**Requirement**.
Which lines run from the line with "theorem shift44_setWidth (v" through the line with "rw [← shift44_setWidth]" in the entries below? Print them exactly, both ends included, and nothing more.

**Dataset entries**.
━━━━━━━━
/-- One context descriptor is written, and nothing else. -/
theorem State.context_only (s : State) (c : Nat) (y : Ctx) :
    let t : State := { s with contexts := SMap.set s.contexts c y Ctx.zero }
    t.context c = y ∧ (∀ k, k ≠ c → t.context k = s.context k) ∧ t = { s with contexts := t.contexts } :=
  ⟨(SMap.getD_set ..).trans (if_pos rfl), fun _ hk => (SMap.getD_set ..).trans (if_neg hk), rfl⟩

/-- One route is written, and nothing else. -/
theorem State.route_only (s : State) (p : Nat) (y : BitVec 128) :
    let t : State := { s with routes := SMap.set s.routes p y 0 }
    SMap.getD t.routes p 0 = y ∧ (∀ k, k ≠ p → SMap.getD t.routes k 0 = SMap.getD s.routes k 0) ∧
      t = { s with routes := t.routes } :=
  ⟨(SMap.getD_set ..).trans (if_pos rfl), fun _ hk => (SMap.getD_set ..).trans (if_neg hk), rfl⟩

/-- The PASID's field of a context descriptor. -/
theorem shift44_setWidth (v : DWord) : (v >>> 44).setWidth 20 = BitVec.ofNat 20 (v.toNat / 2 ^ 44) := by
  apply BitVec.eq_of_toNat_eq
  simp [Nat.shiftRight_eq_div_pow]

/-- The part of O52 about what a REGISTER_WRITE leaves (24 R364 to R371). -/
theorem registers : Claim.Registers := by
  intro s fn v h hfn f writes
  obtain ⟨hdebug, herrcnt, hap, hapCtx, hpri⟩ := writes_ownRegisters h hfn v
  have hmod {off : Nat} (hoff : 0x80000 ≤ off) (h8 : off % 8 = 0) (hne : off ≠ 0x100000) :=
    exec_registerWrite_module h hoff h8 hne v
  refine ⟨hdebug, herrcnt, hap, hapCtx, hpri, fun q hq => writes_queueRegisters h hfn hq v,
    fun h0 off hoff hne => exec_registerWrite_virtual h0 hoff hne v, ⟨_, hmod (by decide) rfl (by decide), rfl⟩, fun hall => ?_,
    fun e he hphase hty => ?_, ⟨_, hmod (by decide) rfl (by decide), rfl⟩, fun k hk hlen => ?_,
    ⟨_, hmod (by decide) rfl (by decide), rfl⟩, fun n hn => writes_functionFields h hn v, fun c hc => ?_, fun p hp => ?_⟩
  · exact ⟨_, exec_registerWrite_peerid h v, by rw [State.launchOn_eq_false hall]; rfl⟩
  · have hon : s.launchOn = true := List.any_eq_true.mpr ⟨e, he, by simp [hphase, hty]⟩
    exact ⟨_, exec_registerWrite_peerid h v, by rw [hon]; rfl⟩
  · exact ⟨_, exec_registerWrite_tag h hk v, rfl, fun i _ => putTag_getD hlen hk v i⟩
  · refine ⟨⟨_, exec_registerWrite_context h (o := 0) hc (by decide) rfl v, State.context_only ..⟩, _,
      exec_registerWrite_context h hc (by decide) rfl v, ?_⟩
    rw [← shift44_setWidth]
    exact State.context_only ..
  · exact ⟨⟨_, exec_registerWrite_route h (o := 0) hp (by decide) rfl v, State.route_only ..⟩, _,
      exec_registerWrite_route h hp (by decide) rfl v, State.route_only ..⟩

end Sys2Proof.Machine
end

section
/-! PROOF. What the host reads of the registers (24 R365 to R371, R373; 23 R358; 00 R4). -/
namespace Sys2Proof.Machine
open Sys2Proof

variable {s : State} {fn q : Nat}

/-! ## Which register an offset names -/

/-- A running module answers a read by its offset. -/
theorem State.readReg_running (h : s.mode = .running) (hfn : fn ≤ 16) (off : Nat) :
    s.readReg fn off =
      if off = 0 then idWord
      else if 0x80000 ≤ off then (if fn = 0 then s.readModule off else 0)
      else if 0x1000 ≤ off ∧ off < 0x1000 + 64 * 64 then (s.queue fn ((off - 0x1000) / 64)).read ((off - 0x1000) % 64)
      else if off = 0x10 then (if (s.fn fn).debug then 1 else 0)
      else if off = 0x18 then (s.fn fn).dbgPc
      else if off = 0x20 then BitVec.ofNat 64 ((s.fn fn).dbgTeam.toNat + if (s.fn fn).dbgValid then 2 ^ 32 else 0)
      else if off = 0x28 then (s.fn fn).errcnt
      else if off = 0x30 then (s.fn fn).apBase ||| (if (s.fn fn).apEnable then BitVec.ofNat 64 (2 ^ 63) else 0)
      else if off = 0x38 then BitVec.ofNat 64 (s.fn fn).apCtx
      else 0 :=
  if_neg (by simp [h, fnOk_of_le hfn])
━━━━━━━━
**Finished exercise**.
theorem shift44_setWidth (v : DWord) : (v >>> 44).setWidth 20 = BitVec.ofNat 20 (v.toNat / 2 ^ 44) := by
  apply BitVec.eq_of_toNat_eq
  simp [Nat.shiftRight_eq_div_pow]

/-- The part of O52 about what a REGISTER_WRITE leaves (24 R364 to R371). -/
theorem registers : Claim.Registers := by
  intro s fn v h hfn f writes
  obtain ⟨hdebug, herrcnt, hap, hapCtx, hpri⟩ := writes_ownRegisters h hfn v
  have hmod {off : Nat} (hoff : 0x80000 ≤ off) (h8 : off % 8 = 0) (hne : off ≠ 0x100000) :=
    exec_registerWrite_module h hoff h8 hne v
  refine ⟨hdebug, herrcnt, hap, hapCtx, hpri, fun q hq => writes_queueRegisters h hfn hq v,
    fun h0 off hoff hne => exec_registerWrite_virtual h0 hoff hne v, ⟨_, hmod (by decide) rfl (by decide), rfl⟩, fun hall => ?_,
    fun e he hphase hty => ?_, ⟨_, hmod (by decide) rfl (by decide), rfl⟩, fun k hk hlen => ?_,
    ⟨_, hmod (by decide) rfl (by decide), rfl⟩, fun n hn => writes_functionFields h hn v, fun c hc => ?_, fun p hp => ?_⟩
  · exact ⟨_, exec_registerWrite_peerid h v, by rw [State.launchOn_eq_false hall]; rfl⟩
  · have hon : s.launchOn = true := List.any_eq_true.mpr ⟨e, he, by simp [hphase, hty]⟩
    exact ⟨_, exec_registerWrite_peerid h v, by rw [hon]; rfl⟩
  · exact ⟨_, exec_registerWrite_tag h hk v, rfl, fun i _ => putTag_getD hlen hk v i⟩
  · refine ⟨⟨_, exec_registerWrite_context h (o := 0) hc (by decide) rfl v, State.context_only ..⟩, _,
      exec_registerWrite_context h hc (by decide) rfl v, ?_⟩
    rw [← shift44_setWidth]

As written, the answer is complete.